### TASK
Please look for the string "source" below and report every line in which it occurs.

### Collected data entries

# # #

/-- One nozzle group's entry of the configuration block. `kind` 0, 1, 2 is NONE, LOCAL, PEER. -/
structure GroupCfg where
  enabled : Nat
  width   : Nat
  kind    : Nat
  station : Nat
  channel : Nat
  deriving DecidableEq, Repr

/-- The spray record of the configuration block; `groups` holds the four nozzle groups in order. -/
structure SprayCfg where
  enable         : Nat
  rate           : Nat
  drySweep       : Nat
  dustCap        : Nat
  qMin           : Nat
  qMax           : Nat
  pumpOffset     : Nat
  pumpGain       : Nat
  pulsesPerLitre : Nat
  tankLow        : Nat
  standstillHold : Nat
  primeTime      : Nat
  flowTimeout    : Nat
  groups         : List GroupCfg
  deriving DecidableEq, Repr

/-- One proportional output's record of the configuration block; `period` in 0.1 ms. -/
structure CoilCfg where
  period     : Nat
  openLevel  : Nat
  shortLevel : Nat
  deriving DecidableEq, Repr

/-- The configuration image (10, R164). -/
structure Image where
  general : GeneralCfg
  drive   : DriveCfg
  brush0  : BrushCfg
  brush1  : BrushCfg
  spray   : SprayCfg
  driveF  : CoilCfg
  driveR  : CoilCfg
  valve0  : CoilCfg
  valve1  : CoilCfg
  pump    : CoilCfg
  deriving DecidableEq, Repr

/-! ### The blocks -/

/-- The configuration loader (10). `resetHeld` is the RESET line; `spiSent` are the request bytes sent under the present
chip select; `length` is the accepted length byte. -/
structure Loader where
  resetHeld   : Bool
  state       : LoadState
  outcome     : LoadOutcome
  station     : Nat
  image       : Option Image
  clamped     : Bool
  statusWait  : Timer
  spiSelected : Bool
  spiSent     : List Byte
  length      : Option Nat
  deriving DecidableEq, Repr

/-- The drive channel (01, section 1.1). -/
structure Drive where
  state         : DriveState
  engaged       : Dir
  pedal         : Nat
  pedalFault    : Bool
  ramp          : Nat
  integ         : Int
  prevRaw       : Int
  blind         : Bool
  coilLatch     : Bool
  hold          : Option Dir
  disagreeTimer : Timer
  recoverTimer  : Timer
  stopTimer     : Timer
  turnTimer     : Timer
  blindTimer    : Timer
  boost         : Bool
  boostTimer    : Timer
  deriving DecidableEq, Repr

/-- One brush channel (02, section 2.1). `ceiling = none` is "unlimited". -/
structure Brush where
  state           : BrushState
  starved         : Bool
  overrun         : Bool
  overrunCap      : Nat
  ceiling         : Option Nat
  trim            : Int
  prevDuty        : Int
  lastDuty        : Nat
  code            : Option FaultCode
  contactTimer    : Timer
  descendTimer    : Timer
  lossTimer       : Timer
  starveTimer     : Timer
  spinTimer       : Timer
  raiseTimer      : Timer
  resumeTimer     : Timer
  tripTimer       : Timer
  stallTimer      : Timer
  onsetTimer      : Timer
  clearTimer      : Timer
  standingTimer   : Timer
  recoveryTimer   : Timer
  deriving DecidableEq, Repr

/-- What the ration unit forms for one brush channel (03): scheduled speed n, demand D, grant G, granted speed n_g and the
would-be ratio. -/
structure Share where
  n       : Nat
  demand  : Nat
  grant   : Nat
  granted : Nat
  wouldBe : Nat
  deriving DecidableEq, Repr

/-- The ration unit (03, R56). `demand` is the station demand; it is present in a frame while a brush channel is enabled
(R59). -/
structure Ration where
  share0       : Share
  share1       : Share
  demand       : Nat
  engineBudget : Nat
  budget       : Nat
  total        : Nat
  ratio        : Nat
  rationed     : Bool
  capActive    : Bool
  onsetTimer   : Timer
  releaseTimer : Timer
  deriving DecidableEq, Repr

/-- The spray channel (04, section 4.2). The wanted and open sets list group numbers in rising order. -/
structure Spray where
  state           : SprayState
  wanted          : List Nat
  opened          : List Nat
  target          : Nat
  trim            : Int
  prevDuty        : Int
  lastDuty        : Nat
  level           : Nat
  tankLow         : Bool
  code            : Option FaultCode
  primeTimer      : Timer
  standstillTimer : Timer
  tankLowTimer    : Timer
  refillTimer     : Timer
  dryRunTimer     : Timer
  recoveryTimer   : Timer
  deriving DecidableEq, Repr

/-- A brush report as a frame carries it (11, section 11.2); the state is its code, handed on as received (R114). -/
structure BrushReport where
  channel : Nat
  state   : Nat
  overrun : Bool
  starved : Bool
  deriving DecidableEq, Repr

/-- A spray report as a frame carries it (R91; 11, section 11.2). -/
structure SprayReport where
  state   : Nat
  tankLow : Bool
  opened  : List Nat
  deriving DecidableEq, Repr

/-- A fault entry as a frame carries it (11, section 11.2). -/
structure FaultEntry where
  source : Nat
  state  : Nat
  code   : Nat
  deriving DecidableEq, Repr

/-- The content of a STATE frame (R111; 11, section 11.2). Codes are numbers, as received (R114). -/
structure StateFrame where
  station : Nat
  mode    : Nat
  period  : Nat
  claim   : Bool
  overrun : Bool
  clamped : Bool
  rationed : Bool
  limp    : Bool
  cap     : Nat
  pace    : Option Int
  budget  : Option Nat
  demand  : Option Nat
  brushes : List BrushReport
  spray   : Option SprayReport
  faults  : List FaultEntry
  deriving DecidableEq, Repr

/-- An own STATE frame in the transmit pair: its snapshot, and the discard number held with the overrun flag (R111). -/
structure OwnFrame where
  snap    : StateFrame
  discard : Nat
  deriving DecidableEq, Repr
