-- ==== Sys2Proof/Safety.lean ====
section
/-! DEFINITION. What the claims about a run speak of: the moment of a command, the figures that always follow from the rest of
State, and the well-formedness that every step keeps. -/

namespace Sys2Proof.Machine

/-- The moment a command carries. -/
def moment : Instr → Moment
  | .resetAssert m | .resetRelease m _ | .statusRequestAnswer m _ | .statusWaitTimeout m | .markerLengthCheck m _ _ _
  | .blockReadEnd m _ _ | .driveStep m | .pedalOnset m | .pedalRecovery m | .stopTimingEnd m | .turnCompletion m
  | .blindDetection m | .brushStep m _ | .contactDetected m _ _ | .descendTimeout m _ _ | .lossOfContact m _ _
  | .starvation m _ _ | .spinDownEnd m _ _ | .raiseTimeout m _ _ | .resume m _ _ | .trip m _ _ | .stall m _ _
  | .overrunOnset m _ _ | .overrunClear m _ _ | .overrunStanding m _ _ | .brushRecoveryDelayEnd m _ _
  | .rationCapOnset m _ | .rationCapRelease m _ | .sprayStep m | .primeTimeEnd m | .standstillHoldEnd m
  | .tankLowEmpty m | .refill m | .dryRun m | .sprayRecoveryDelayEnd m | .stateFrameReceived m _ | .freshExpiry m _
  | .staleExpiry m _ | .commandFrameReceived m _ | .frameDiscard m _ | .periodTimerExpiry m | .busIdleStart m
  | .arbitrationLoss m _ | .bitError m _ | .sentToCompletion m | .listenTimerEnd m | .clashQuietEnd m | .receiverWake m
  | .wakeWindowEnd m | .modeCheck m | .warmupEnd m | .restTimerEnd m | .ignitionTimerEnd m | .mode m | .direction m
  | .limit m | .brush m | .spray m | .clear m | .wake m | .windowTimerExpiry m _ | .risingEdge m _ | .zeroRateTimeout m _
  | .singleConversion m _ | .coarseConversion m _ | .fineConversion m _ | .pwmPeriodStart m _ | .coilOpenDetect m _
  | .supplyStart m _ | .supplyRelease m _ | .busIdle m _ _ | .startBitTaken m => m

/-- The command is RESET_ASSERT. -/
def isReset : Instr → Bool
  | .resetAssert _ => true
  | _ => false

/-- The command is CLEAR. -/
def isClear : Instr → Bool
  | .clear _ => true
  | _ => false

/-- The command is the row of a kind of command that the operator sends, taken from the queue. -/
def isTakeRow : Instr → Bool
  | .mode _ | .direction _ | .limit _ | .brush _ | .spray _ | .clear _ | .wake _ => true
  | _ => false

/-- The take of the head is the only one until a row's moment: no time passes to it, or no other entry is takeable after the
take (R132, log 25). -/
def State.takesAlone (s : State) (m : Moment) : Prop := m.dt = 0 ∨ s.takeOne.takeable = false

/-! ### The figures that follow (R134, R139, R158, R107) -/

/-- The own cap, the standing contributions, the count of silent expected peers, FAULT_LAMP and forcing are what their rules make
of the rest of State. -/
structure State.Settled (s : State) : Prop where
  contrib : s.ctl.contrib = s.contributions
  cap     : s.ctl.ownCap = s.composeCap
  silent  : s.ctl.silentCount = s.silentExpected
  lamp    : s.out.faultLamp = s.lampLevel
  forcing : s.out.forcing = s.forcingOn

/-! ### Well-formedness, block by block -/

/-- The mode controller: at most one record per source (R135), at most 4 commands waiting (R131), counts of at most 3 (R136),
discard numbers of one byte (R131), an operator limit of at most 4000 (R133) and a spray rate of 5 to 100 (R133). -/
structure Controller.Wf (x : Controller) : Prop where
  sources : (x.faults.map Record.source).Nodup
  queue   : x.queue.length ≤ 4
  counts  : ∀ k, (x.recovery k).count ≤ 3
  discard : x.discard < 256
  limit   : x.limit ≤ 4000
  rate    : 5 ≤ x.sprayRate ∧ x.sprayRate ≤ 100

# # #

### ANSWER TO THIS TASK
  source : Nat
/-- The mode controller: at most one record per source (R135), at most 4 commands waiting (R131), counts of at most 3 (R136),
  sources : (x.faults.map Record.source).Nodup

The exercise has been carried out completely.